À sua frente o frio da rua, quase a beijar o chão, uma calçada cinzenta, com pequeno exemplos aqui e ali a quebrarem o ritmo, intromissões, basta uma mão mais desesperada e logo quadradinhos a mover, areia atrás a subir-lhe aos olhos; rasteja.
Vozes em cima, talvez abafadas por uma mão, um espaço a seu redor, caminha ao longo das vozes, risos, perguntas, exclamações. Alguém passa a correr e pontapeia-o, as vozes num intervalo de suspense, procuram ar. A pessoa do pontapé nem um olho atrás, não deixa de correr, leva um ramo de rosas numa mão e não deixa de consultar o relógio. O suspence acaba, as vozes regressam, por momentos mais fortes.

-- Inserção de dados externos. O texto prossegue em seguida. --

-- ==== Sys2Proof/Proofs/KeepsLaneEvents.lean ====
section
/-! The part's own steps that move groups on keep the invariant (02 R49-R69, 03 R84, R105, R106, 06 R160, R161, 07 R183, 08 R222). -/

namespace Sys2Proof.Claims

open Machine

/-! ### Descriptors -/

@[simp] theorem showNext_length (g : Nat) (q : List Desc) : (Machine.showNext g q).length = q.length := by
  induction q with
  | nil => rfl
  | cons d r ih =>
    rw [Machine.showNext]
    split
    · simp [ih]
    · rfl

theorem CtxOk.showNext {x : Ctx} (h : CtxOk x) {g : Nat} : CtxOk (x.showNext g) :=
  h.setStrm (h.strm.setBlockQ ((showNext_length g _).trans_le h.strm.blockCount))

theorem CtxOk.completeMarker {x : Ctx} (h : CtxOk x) {d : Desc} : CtxOk (completeMarker x d) := CtxOk.retire h

/-- The state of a turn meets the invariant: the one it ends in, or the one its instruction starts from. -/
def MoveOk : Move → Prop
  | .idle t => Inv t
  | .run t _ => Inv t

section
variable {s : State} {c k g q : Nat} {x : Ctx} {r : Group}

/-! ### Which agents act -/

theorem Inv.onLive (h : Inv s) {f : Ctx → State} (hf : ∀ x, CtxOk x → Inv (f x)) : OutOk (onLive s c k f) := by
  unfold Machine.onLive OutOk
  dsimp only
  split
  · exact hf _ (h.ctx c k)
  · exact h

theorem Inv.onTeamGroup (h : Inv s) {f : Ctx → Group → State} (hf : ∀ x r, CtxOk x → Inv (f x r)) :
    OutOk (onTeamGroup s c k g f) := by
  unfold Machine.onTeamGroup OutOk
  dsimp only
  split
  · split
    · exact hf _ _ (h.ctx c k)
    · exact h
  · exact h

theorem Inv.onIssuing (h : Inv s) {f : Ctx → Group → State} (hf : ∀ x r, CtxOk x → Inv (f x r)) : OutOk (onIssuing s c k g f) :=
  h.onTeamGroup fun x r hx => by
    split
    · exact hf x r hx
    · exact h

/-- A word that a context executes again keeps the invariant. -/
def RetryOk (o : Option (State → Out)) : Prop := ∀ m, o = some m → ∀ t, Inv t → OutOk (m t)

theorem RetryOk.none : RetryOk none := fun _ h => by cases h

theorem RetryOk.some {m : State → Out} (h : ∀ t, Inv t → OutOk (m t)) : RetryOk (some m) := fun _ hm => Option.some.inj hm ▸ h

theorem Inv.retry (h : Inv s) {f : Instr → Option (State → Out)} (hf : ∀ i, RetryOk (f i)) : OutOk (retry s c k f) := by
  unfold Machine.retry
  split
  · rename_i m hm
    obtain ⟨i, -, hi⟩ := Option.bind_eq_some_iff.mp hm
    split
    · exact hf i m hi _ h.setCur
    · exact h
  · exact h

/-! ### Descriptors and waiting control words -/

theorem Inv.execDescriptorVisible (h : Inv s) : OutOk (execDescriptorVisible c k g s) := h.onLive fun x hx => by
  extract_lets y t
  have ht : Inv t := h.setCtx hx.showNext
  clear_value t
  split
  · exact ht.startDesc
  · exact ht

theorem Inv.execBarrierRelease (h : Inv s) : OutOk (execBarrierRelease c k s) := h.onLive fun _ _ => by
  refine Inv.foldl h fun t a ht => ?_
  split
  · split
    · exact ht.startDesc
    · exact ht
  · exact ht

theorem Inv.execStalledEmitRetire (h : Inv s) : OutOk (execStalledEmitRetire c k s) := h.retry fun i => by
  cases i
  case emit => exact RetryOk.some fun _ ht => ht.execEmit
  case divg => exact RetryOk.some fun _ ht => ht.execDivg
  case elseM => exact RetryOk.some fun _ ht => ht.execElseM
  case recon => exact RetryOk.some fun _ ht => ht.execRecon
  case regroup => exact RetryOk.some fun _ ht => ht.execRegroup
  all_goals exact RetryOk.none

theorem Inv.execReturnReady (h : Inv s) : OutOk (execReturnReady c k s) := h.retry fun i => by
  cases i
  case rpop => exact RetryOk.some fun _ ht => ht.execRpop
  all_goals exact RetryOk.none

theorem Inv.execIfenceComplete (h : Inv s) : OutOk (execIfenceComplete c k s) := h.retry fun i => by
  cases i
  case ifence => exact RetryOk.some fun _ ht => ht.execIfence
  all_goals exact RetryOk.none

theorem Inv.execKtrigComplete (h : Inv s) : OutOk (execKtrigComplete c k s) := h.retry fun i => by
  cases i
  case ktrig => exact RetryOk.some fun _ ht => ht.execKtrig
  all_goals exact RetryOk.none

theorem Inv.execKwaitSatisfied (h : Inv s) : OutOk (execKwaitSatisfied c k s) := h.retry fun i => by
  cases i
  case kwait => exact RetryOk.some fun _ ht => ht.execKwait
  all_goals exact RetryOk.none

theorem Inv.execJwaitZero (h : Inv s) : OutOk (execJwaitZero c k s) := h.retry fun i => by
  cases i
  case jwait => exact RetryOk.some fun _ ht => ht.execJwait
  all_goals exact RetryOk.none

theorem Inv.execExitComplete (h : Inv s) : OutOk (execExitComplete c k s) := h.retry fun i => by
  cases i
  case exit => exact RetryOk.some fun _ ht => ht.execExit
  all_goals exact RetryOk.none

/-! ### Translation -/

theorem Inv.installPage (h : Inv s) {asid page : Nat} : Inv (installPage s c asid page) := by
  unfold Machine.installPage
  split
  · exact h
  · extract_lets e
    refine h.updCore fun hc => ?_
    split
    · exact hc
    · exact hc

theorem Inv.endTlbWait (h : Inv s) : Inv (s.updCtx c k fun x => { x with tlbWait := [] }) := h.updCtx fun hx => hx

theorem Inv.execTlbWalkComplete (h : Inv s) {group : Option Nat} : OutOk (execTlbWalkComplete c k group s) := by
  have hp (x : Ctx) (pages : List Nat) : Inv (pages.foldl (fun s p => Machine.installPage s c (x.asid s) p) s) :=
    h.foldl fun _ _ ht => ht.installPage
  unfold Machine.execTlbWalkComplete OutOk
  dsimp only
  split
  · exact h
  · split
    · exact (hp _ _).endTlbWait
    · split
      · exact (hp _ _).makeEligible
      · exact h

/-! ### Results and queues -/

theorem Inv.execVarResultWritten (h : Inv s) {idx : Nat} : OutOk (execVarResultWritten c k g idx s) := h.onIssuing fun x r hx => by
  split
  · split
    · exact h.setGroup.unpark
    · exact h
  · exact h

theorem Inv.releaseGroup (h : Inv s) {l : Link} {reach : Reach} : Inv (releaseGroup s c k g l reach) := h.flushAgent.release

theorem Inv.acquirePopped (h : Inv s) {times : List Nat} : Inv (acquirePopped s x c k g q times) := h.acquire.refresh

/-- A queue that takes another's place leaves the count. -/
theorem Inv.setQueue (h : Inv s) {f : RQueue → RQueue} : Inv (s.updCore c fun co => { co with queues := modifyAt co.queues q f }) :=
  h.updCore fun hc => hc.setQueues (by rw [modifyAt_length]; exact hc.queueCount)

theorem Inv.execQpopTake (h : Inv s) : OutOk (execQpopTake c q s) := by
  unfold Machine.execQpopTake OutOk
  dsimp only
  split
  · exact h
  · split
    · exact h
    · split
      · exact h
      · exact h.setGroup.acquirePopped.setQueue

theorem Inv.execQpushEnter (h : Inv s) : OutOk (execQpushEnter c k g s) := h.onIssuing fun x r hx => by
  split
  · exact h
  · dsimp only
    split
    · exact h
    · split
      · exact h.setGroup.unpark
      · split
        · exact h
        · exact h.setGroup.releaseGroup.setQueue.unpark

/-! ### Remote scratchpad -/

theorem Inv.remoteLane (h : Inv s) {first : State} {o : Agent} {order : Nat} {op : RemOp} {l : RemLane} :
    Inv (remoteLane first o order op s l).1 := by
  unfold Machine.remoteLane
  extract_lets bytes away t
  have ht : Inv t := h.foldl fun _ _ hu => hu.noteRead
  clear_value t
  split
  · exact ht
  · exact ht
  · exact h.atomicAt

theorem Inv.remoteLoad (h : Inv s) {idx : Nat} {v : VarRes} : Inv (remoteLoad s c k g idx x r v) := by
  unfold Machine.remoteLoad
  split
  · exact h
  · rename_i a rest _
    extract_lets v' me away v1 out mp src v2 src'
    split
    · exact h
    · split
      · exact h.setGroup
      · split
        · have ho : Inv out.1 := foldl_keeps (p := fun o : State × List (Nat × Nat) => Inv o.1) (fun _ _ ht => ht.remoteLane) _ h
          clear_value out
          exact ho.setGroup
        · split
          · exact h
          · exact h.setGroup

theorem Inv.performOldest (h : Inv s) : Inv (performOldest s c k g) := by
  unfold Machine.performOldest
  extract_lets x r
  split
  · exact h
  · exact h.remoteLoad

theorem Inv.laneTurn (h : Inv s) {ls : Nat} : MoveOk (laneTurn s c ls) := by
  unfold Machine.laneTurn
  split
  · exact h.arbitrate
  · extract_lets x t e
    split
    · exact h
    · have he : Inv e.s := h.setCur
      clear_value e
      split
      · exact h.setCur
      · exact he.laneFetchFault

theorem Inv.laneMove (h : Inv s) {ls : Nat} : MoveOk (laneMove s c ls) := by
  unfold Machine.laneMove
  split
  · exact h.laneTurn
  · split
    · exact h.performOldest
    · exact h.laneTurn

theorem Inv.remoteStore (h : Inv s) {j : Nat} {st : RemStore} : Inv (remoteStore s c k g j x r st) := by
  unfold Machine.remoteStore
  extract_lets drop
  split
  · exact h
  · split
    · exact h.setGroup
    · split
      · exact Inv.setGroup (h.foldl fun _ _ ht => ht.performWrite)
      · split
        · exact h
        · split
          · exact h.setGroup.updCtx fun hx => hx
          · exact h.setGroup

theorem Inv.execRemoteScratchpadAccess (h : Inv s) {idx : Nat} : OutOk (execRemoteScratchpadAccess c k g idx s) :=
  h.onTeamGroup fun x r _ => by
    split
    · exact h.remoteLoad
    · dsimp only
      split
      · exact h.remoteStore
      · exact h

theorem Inv.execRemoteStoreAck (h : Inv s) {idx : Nat} : OutOk (execRemoteStoreAck c k g idx s) := h.onTeamGroup fun x r _ => by
  split
  · split
    · exact h.setGroup
    · exact h
  · exact h

/-! ### Fences -/

theorem Inv.fenceFlush (h : Inv s) {f : FenceReq} {me : Agent} : Inv (f.flush s me) := by
  cases f with
  | fence scope order => exact h.flushWhere
  | cross scope p q => exact h.flushWhere

theorem Inv.fenceOrder (h : Inv s) {f : FenceReq} : Inv (f.order s x c k g) := by
  cases f with
  | fence scope order =>
    unfold FenceReq.order
    extract_lets me
    dsimp -zeta only
    split
    · exact h
    · extract_lets reach t
      have ht : Inv t := by
        unfold t
        split
        · exact h.acquireFence
        · exact h
      clear_value t
      split
      · exact ht.releaseFence
      · exact ht
  | cross scope p q =>
    unfold FenceReq.order
    extract_lets me
    dsimp -zeta only
    extract_lets t
    have ht : Inv t := by
      unfold t
      split
      · exact h
      · exact h
    clear_value t
    split
    · exact ht
    · exact ht.orderPaths

theorem Inv.execFenceWorkDone (h : Inv s) {group : Option Nat} : OutOk (execFenceWorkDone c k group s) := by
  cases group with
  | none =>
    refine h.retry fun i => ?_
    cases i
    case fence => exact RetryOk.some fun _ ht => ht.execFence
    case xfence => exact RetryOk.some fun _ ht => ht.execXfence
    all_goals exact RetryOk.none
  | some g =>
    refine h.onIssuing fun x r _ => ?_
    split
    · exact h
    · split
      · exact h
      · extract_lets t u
        have ht : Inv t := h.fenceFlush.fenceOrder
        clear_value t
        have hu : Inv u := by
          unfold u
          split
          · exact ht.checkInAll
          · exact ht
        exact hu.setGroup.unpark

/-! ### REGROUP -/

theorem Inv.execRegroupMigration (h : Inv s) : OutOk (execRegroupMigration c k s) := h.onLive fun x hx => by
  split
  · exact h
  · split
    · exact h
    · split
      · exact h
      · extract_lets t y truss u0 u dest active groups back y'
        have hy : CtxOk y := hx.completeMarker
        clear_value y
        have hu : Inv u := (h.orderTeam.setCtx hy).setCur
        clear_value u
        split
        · exact hu.ctrlTrap
        · exact hu.setCtx (CtxOk.wrMask (hy.setStrm hy.strm.setActive) _ _)

/-! ### Matrix loops -/

theorem Inv.tellLoops (h : Inv s) {t : Halt} : Inv (tellLoops s c k g t) := h.updGroup

theorem Inv.haltGroup (h : Inv s) {t : Halt} {f : AsyncFault} : Inv (haltGroup s c k g t f) := by
  unfold Machine.haltGroup
  extract_lets x r trap loopWaits
  have htrap : ∀ u, Inv u → Inv (trap u) := fun u hu => by
    unfold trap
    split
    · exact hu.makeEligible
    · split
      · exact hu.updCtx fun hy => hy
      · exact hu.laneTrap
  split
  · split
    · exact htrap _ h
    · exact h
  · split
    · exact h
    · split
      · exact htrap _ h.tellLoops
      · exact h
  · split
    · exact h.tellLoops.raiseAsync
    · exact h

theorem Inv.holdHalt (h : Inv s) {t : Halt} {f : AsyncFault} {p : Nat × GroupPos} : Inv (holdHalt c k t f s p) := by
  unfold Machine.holdHalt
  extract_lets f'
  refine h.tellLoops.updCtx fun hx => ?_
  split
  · exact hx
  · exact hx

theorem Inv.haltFrozen (h : Inv s) {t : Halt} {f : AsyncFault} : Inv (haltFrozen s c k t f) := by
  unfold Machine.haltFrozen
  extract_lets x
  split
  · exact h
  · exact h.foldl fun _ _ hu => hu.holdHalt

theorem Inv.loopHalted (h : Inv s) {lines : List Nat} : Inv (loopHalted s c k g lines) := by
  unfold Machine.loopHalted
  split
  · exact h
  · exact h.haltFrozen.haltGroup

theorem Inv.execMatrixLoopStep (h : Inv s) : OutOk (execMatrixLoopStep c k g s) := h.onIssuing fun x r _ => by
  split
  · exact h
  · split
    · exact h
    · split
      · exact h.loopHalted
      · split
        · exact h
        · exact h.setGroup

theorem Inv.dropWait (h : Inv s) : Inv (dropWait s c k g) := Inv.updGroup (h.updLaneSet)

theorem Inv.execMatrixLoopComplete (h : Inv s) : OutOk (execMatrixLoopComplete c k g s) := h.onIssuing fun x r _ => by
  extract_lets r' t u
  have ht : Inv t := h.setGroup
  clear_value t
  have hu : Inv u := by
    unfold u
    split
    · exact ht.makeEligible
    · exact ht
  clear_value u
  split
  · exact ht
  · split
    · exact hu
    · refine Inv.unpark ?_
      split
      · exact hu.exitTruss
      · exact hu.dropWait

end

end Sys2Proof.Claims
end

Alguém desce do lugar das vozes e transporta a barreira, com a mão tenta chamá-lo, batendo-lhe devagar no ombro, pergunta O que se passa, os segundos correm com o mesmo rastejar, nenhuma resposta, essa pessoa acaba por se cansar e virar costas, leva a mão ao bolso e consulta o telemóvel, vira-se de novo para a pessoa no chão e chama-lhe nomes, cospe-lhe em cima, vira-se e desaparece na multidão, há quem o siga, para qualquer uma das direcções possíveis. Neste momento o aglomerado é maior, a barreira está desfeita, há quem por pouco não o pise. Muitos perguntam o que está a fazer, o som à volta adensa-se. Os olhos estão, em geral, baixos.

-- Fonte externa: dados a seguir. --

-- ==== Sys2Proof/Proofs/Emission.lean ====
section
/-! O12 and O13: EMIT, DIVG, ELSE and RECON, their stalls and their traps (02 R44-R48, 03 R73). -/

namespace Sys2Proof.Claims

open Machine

section
variable {s : State} {x : Ctx}

/-! ### Traps and waits of a control word -/

theorem ctrlTrap_trappable (h : s.me? = some x) (ht : Trappable x) (c : Nat) (async : Bool) (epc fa : W64) (fm : W32) (fi : W64) :
    ctrlTrap s c async epc fa fm fi = s.setMe (triggered x (ctrlTrig c async epc fa fm fi)) := by
  obtain ⟨hm, hn, hv⟩ := ht
  have hx := State.ctx_of_me? h
  rw [ctrlTrap, takeTrap_user _ (hx ▸ hm) (hx ▸ hn) (hx ▸ hv), hx]
  rfl

theorem trapHere_trappable (h : s.me? = some x) (ht : Trappable x) (c : Nat) :
    trapHere s x c = s.setMe (triggered x (ctrlTrig c false x.pc 0 0 0)) :=
  ctrlTrap_trappable h ht c false x.pc 0 0 0

theorem queueFull_iff (x : Ctx) : queueFull x = true ↔ 256 ≤ x.strm.blockQ.length := by simp [queueFull]

theorem queueFull_false_iff (x : Ctx) : queueFull x = false ↔ x.strm.blockQ.length < 256 := by simp [queueFull]

/-! ### EMIT -/

theorem emitDepth_eq (depth : Nat) (push pop peek : Bool) :
    emitDepth depth push pop peek =
      if (pop = true ∧ depth = 0) ∨ (push = true ∧ depth - pop.toNat = 16) ∨ (peek = true ∧ depth - pop.toNat + push.toNat = 0) then none
      else some (depth - pop.toNat + push.toNat) := by
  have h1 : (if pop then depth - 1 else depth) = depth - pop.toNat := by cases pop <;> rfl
  have h2 (n : Nat) : (if push then n + 1 else n) = n + push.toNat := by cases push <;> rfl
  simp only [emitDepth, h1, h2, Bool.and_eq_true, beq_iff_eq]
  split
  · simp [*]
  · split
    · simp [*]
    · split <;> simp_all

theorem fld_zero_eq {n : Nat} (w : BitVec n) (len : Nat) : fld w 0 len = BitVec.ofNat len w.toNat := by
  apply BitVec.eq_of_toNat_eq
  simp [fld]

theorem fld_eq_div {n : Nat} (w : BitVec n) (lo len : Nat) : fld w lo len = BitVec.ofNat len (w.toNat / 2 ^ lo) := by
  apply BitVec.eq_of_toNat_eq
  simp [fld, Nat.shiftRight_eq_div_pow]

/-- Settles O12: with none of its traps met, EMIT reaches its last branch, whose state is `emission`. -/
theorem emitAppendsDescriptor : Obligations.EmitAppendsDescriptor := by
  intro s x a b t m push pop peek ret bar hA hE
  obtain ⟨hq, ha, ht, hr, hpop, hpush, hpeek⟩ := hE
  have hq' : queueFull x = false := (queueFull_false_iff x).mpr hq
  have hf : ¬ ((x.rd a).toNat ≥ 2 ^ 24 ∨ (x.rd t).toNat ≥ 2 ^ 16) := by omega
  have hr' : ¬ (ret = true ∧ 16 ≤ x.strm.returnQ.length) := fun h => absurd (hr h.1) (by omega)
  have hd : ¬ ((pop = true ∧ x.strm.fmtDepth = 0) ∨ (push = true ∧ x.strm.fmtDepth - pop.toNat = 16) ∨
      (peek = true ∧ x.strm.fmtDepth - pop.toNat + push.toNat = 0)) := by
    rintro (⟨h, e⟩ | ⟨h, e⟩ | ⟨h, e⟩)
    · exact absurd (hpop h) (by omega)
    · exact hpush h e
    · exact absurd (hpeek h) (by omega)
  simp only [exec]
  rw [execEmit, readingM_clean _ hA.1 hA.2.1 hA.2.2]
  simp only [hq', Bool.false_eq_true, if_false, Bool.or_eq_true, Bool.and_eq_true, decide_eq_true_eq, hf, hr', emitDepth_eq, hd]
  simp [emission, emitted, blockRelease, releasing, releaseBlock, release, addViews, enqueued, Stream.push, formed, marker, retired,
    Ctx.step1, Ctx.jump, ctxAgent, fld_eq_div]

/-! ### Stalls and traps -/

theorem exec_emit_stalls {a b t : BitVec 5} {m : BitVec 4} {push pop peek ret bar : Bool} (hA : Acts s x [a, b, t] [m])
    (hq : 256 ≤ x.strm.blockQ.length) :
    exec (.emit a b t m push pop peek ret bar) s = .next (s.setMe (waiting x (.emit a b t m push pop peek ret bar))) := by
  simp only [exec]
  rw [execEmit, readingM_clean _ hA.1 hA.2.1 hA.2.2, if_pos ((queueFull_iff x).mpr hq)]
  rfl

/-- EMIT's traps in their order, once there is room for its descriptor (02 R47). -/
theorem exec_emit_traps {a b t : BitVec 5} {m : BitVec 4} {push pop peek ret bar : Bool} {c : Nat} (hA : Acts s x [a, b, t] [m])
    (ht : Trappable x) (hq : x.strm.blockQ.length < 256)
    (hc : (if 2 ^ 24 ≤ (x.rd a).toNat ∨ 2 ^ 16 ≤ (x.rd t).toNat then some cEMITFIELD
      else if ret = true ∧ 16 ≤ x.strm.returnQ.length then some cRETFULL
      else if emitDepth x.strm.fmtDepth push pop peek = none then some cFMTDEPTH else none) = some c) :
    exec (.emit a b t m push pop peek ret bar) s = .next (s.setMe (triggered x (ctrlTrig c false x.pc 0 0 0))) := by
  have hq' : queueFull x = false := (queueFull_false_iff x).mpr hq
  simp only [exec]
  rw [execEmit, readingM_clean _ hA.1 hA.2.1 hA.2.2]
  simp only [hq', Bool.false_eq_true, if_false, Bool.or_eq_true, Bool.and_eq_true, decide_eq_true_eq, ge_iff_le]
  split at hc
  · obtain rfl := Option.some.inj hc
    rw [if_pos ‹_›, trapHere_trappable hA.1 ht]
  · rw [if_neg ‹_›]
    split at hc
    · obtain rfl := Option.some.inj hc
      rw [if_pos ‹_›, trapHere_trappable hA.1 ht]
    · rw [if_neg ‹_›]
      split at hc
      · obtain rfl := Option.some.inj hc
        rename_i hd
        rw [hd, trapHere_trappable hA.1 ht]
      · cases hc

/-- DIVG's traps in their order, once there is room for its marker (03 R73). -/
theorem exec_divg_traps {a : BitVec 4} (hA : Acts s x [] [a]) (hq : x.strm.blockQ.length < 256) (ht : Trappable x) {c : Nat}
    (hc : (if 16 ≤ x.strm.recon.length then some cRECONFULL else if x.strm.fmtDepth = 16 then some cFMTDEPTH else none) = some c) :
    exec (.divg a) s = .next (s.setMe (triggered x (ctrlTrig c false x.pc 0 0 0))) := by
  have hq' : queueFull x = false := (queueFull_false_iff x).mpr hq
  simp only [exec]
  rw [execDivg, readingM_clean _ hA.1 hA.2.1 hA.2.2]
  simp only [hq', Bool.false_eq_true, if_false]
  split at hc
  · obtain rfl := Option.some.inj hc
    rw [if_pos ‹_›, trapHere_trappable hA.1 ht]
  · rw [if_neg ‹_›]
    split at hc
    · obtain rfl := Option.some.inj hc
      rw [if_pos ‹_›, trapHere_trappable hA.1 ht]
    · cases hc

theorem exec_divg_stalls {a : BitVec 4} (hA : Acts s x [] [a]) (hq : 256 ≤ x.strm.blockQ.length) :
    exec (.divg a) s = .next (s.setMe (waiting x (.divg a))) := by
  simp only [exec]
  rw [execDivg, readingM_clean _ hA.1 hA.2.1 hA.2.2]
  simp only [if_pos ((queueFull_iff x).mpr hq)]
  rfl

theorem exec_elseM_stalls (h : s.me? = some x) (hq : 256 ≤ x.strm.blockQ.length) :
    exec .elseM s = .next (s.setMe (waiting x .elseM)) := by
  simp only [exec]
  rw [execElseM, onCtx_some _ h]
  simp only [if_pos ((queueFull_iff x).mpr hq)]
  rfl

theorem exec_recon_stalls (h : s.me? = some x) (hq : 256 ≤ x.strm.blockQ.length) :
    exec .recon s = .next (s.setMe (waiting x .recon)) := by
  simp only [exec]
  rw [execRecon, onCtx_some _ h]
  simp only [if_pos ((queueFull_iff x).mpr hq)]
  rfl

/-- ELSE's traps, by what stands on the reconvergence stack (03 R73, 10 R312). -/
theorem exec_elseM_traps (h : s.me? = some x) (hq : x.strm.blockQ.length < 256) (ht : Trappable x) :
    (x.strm.recon = [] → exec .elseM s = .next (s.setMe (triggered x (ctrlTrig cRECONEMPTY false x.pc 0 0 0)))) ∧
    ∀ tok rest, x.strm.recon = tok :: rest →
      (tok.poison = true → exec .elseM s = .next (s.setMe (triggered x (ctrlTrig cSECTRL true x.pc 0 0 0)))) ∧
      (tok.poison = false → tok.phase = true →
        exec .elseM s = .next (s.setMe (triggered x (ctrlTrig cELSETWICE false x.pc 0 0 0)))) := by
  have hq' : queueFull x = false := (queueFull_false_iff x).mpr hq
  simp only [exec, execElseM, onCtx_some _ h, hq', Bool.false_eq_true, if_false]
  refine ⟨fun hr => by rw [hr, trapHere_trappable h ht], fun tok rest hr => ⟨fun hp => ?_, fun hp hf => ?_⟩⟩
  · simp only [hr, hp, if_true, ctrlTrap_trappable h ht]
  · simp only [hr, hp, hf, Bool.false_eq_true, if_false, if_true, trapHere_trappable h ht]

/-- RECON's traps likewise. -/
theorem exec_recon_traps (h : s.me? = some x) (hq : x.strm.blockQ.length < 256) (ht : Trappable x) :
    (x.strm.recon = [] → exec .recon s = .next (s.setMe (triggered x (ctrlTrig cRECONEMPTY false x.pc 0 0 0)))) ∧
    ∀ tok rest, x.strm.recon = tok :: rest →
      (tok.poison = true → exec .recon s = .next (s.setMe (triggered x (ctrlTrig cSECTRL true x.pc 0 0 0)))) ∧
      (tok.poison = false → x.strm.fmtDepth = 0 →
        exec .recon s = .next (s.setMe (triggered x (ctrlTrig cFMTDEPTH false x.pc 0 0 0)))) := by
  have hq' : queueFull x = false := (queueFull_false_iff x).mpr hq
  simp only [exec, execRecon, onCtx_some _ h, hq', Bool.false_eq_true, if_false]
  refine ⟨fun hr => by rw [hr, trapHere_trappable h ht], fun tok rest hr => ⟨fun hp => ?_, fun hp hd => ?_⟩⟩
  · simp only [hr, hp, if_true, ctrlTrap_trappable h ht]
  · simp only [hr, hp, hd, Bool.false_eq_true, if_false, if_true, trapHere_trappable h ht]

end

/-- Settles O13: each word's stall and each of its traps, in the order its meaning takes them. -/
theorem emissionTraps : Obligations.EmissionTraps := by
  refine ⟨?_, ?_, ?_⟩
  · intro s x a b t m push pop peek ret bar hA
    refine ⟨exec_emit_stalls hA, fun ht hq => ⟨fun hf => ?_, fun hf hr => ?_, fun hf hr hd => ?_⟩⟩
    · exact exec_emit_traps hA ht hq (if_pos hf)
    · exact exec_emit_traps hA ht hq ((if_neg hf).trans (if_pos hr))
    · have hn : emitDepth x.strm.fmtDepth push pop peek = none := (emitDepth_eq ..).trans (if_pos hd)
      exact exec_emit_traps hA ht hq ((if_neg hf).trans ((if_neg hr).trans (if_pos hn)))
  · intro s x hq
    exact ⟨fun a hA => exec_divg_stalls hA hq, fun hA => ⟨exec_elseM_stalls hA.1 hq, exec_recon_stalls hA.1 hq⟩⟩
  · intro s x hq ht
    refine ⟨fun a hA => ⟨fun hl => ?_, fun hl hd => ?_⟩, fun hA hr => ?_, fun tok rest hA hr hp => ?_, ?_⟩
    · exact exec_divg_traps hA hq ht (if_pos hl)
    · exact exec_divg_traps hA hq ht ((if_neg (by omega)).trans (if_pos hd))
    · exact ⟨(exec_elseM_traps hA.1 hq ht).1 hr, (exec_recon_traps hA.1 hq ht).1 hr⟩
    · exact ⟨((exec_elseM_traps hA.1 hq ht).2 tok rest hr).2 hp, ((exec_recon_traps hA.1 hq ht).2 tok rest hr).2 hp⟩
    · rintro tok rest i hA hr hp (rfl | rfl)
      · exact ((exec_elseM_traps hA.1 hq ht).2 tok rest hr).1 hp
      · exact ((exec_recon_traps hA.1 hq ht).2 tok rest hr).1 hp

end Sys2Proof.Claims
end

Os braços começam-lhe a doer mas não para, sente os braços incapazes de parar. No lugar do pontapé já não sente dor. Torce-se numa esquina e por pouco não é atropelado por um carrinho de bebé, o bebé lá dentro acaba por acordar e começa a chorar. De repente dá um salto de impulso e lança-se para a passadeira, o sinal estava vermelho, um táxi passa nesse momento, no dia seguinte já ninguém rasteja e abre alas no chão por aquelas bandas.
4 comentários:
very well. loved it.
E permanece o silêncio. Esse nunca acaba.
:o a brutalidade das tuas palavras, Nuno.
Voltei - estou de pé.
acredites ou não, fez-me falta este teu ver. incrivel, como sempre :)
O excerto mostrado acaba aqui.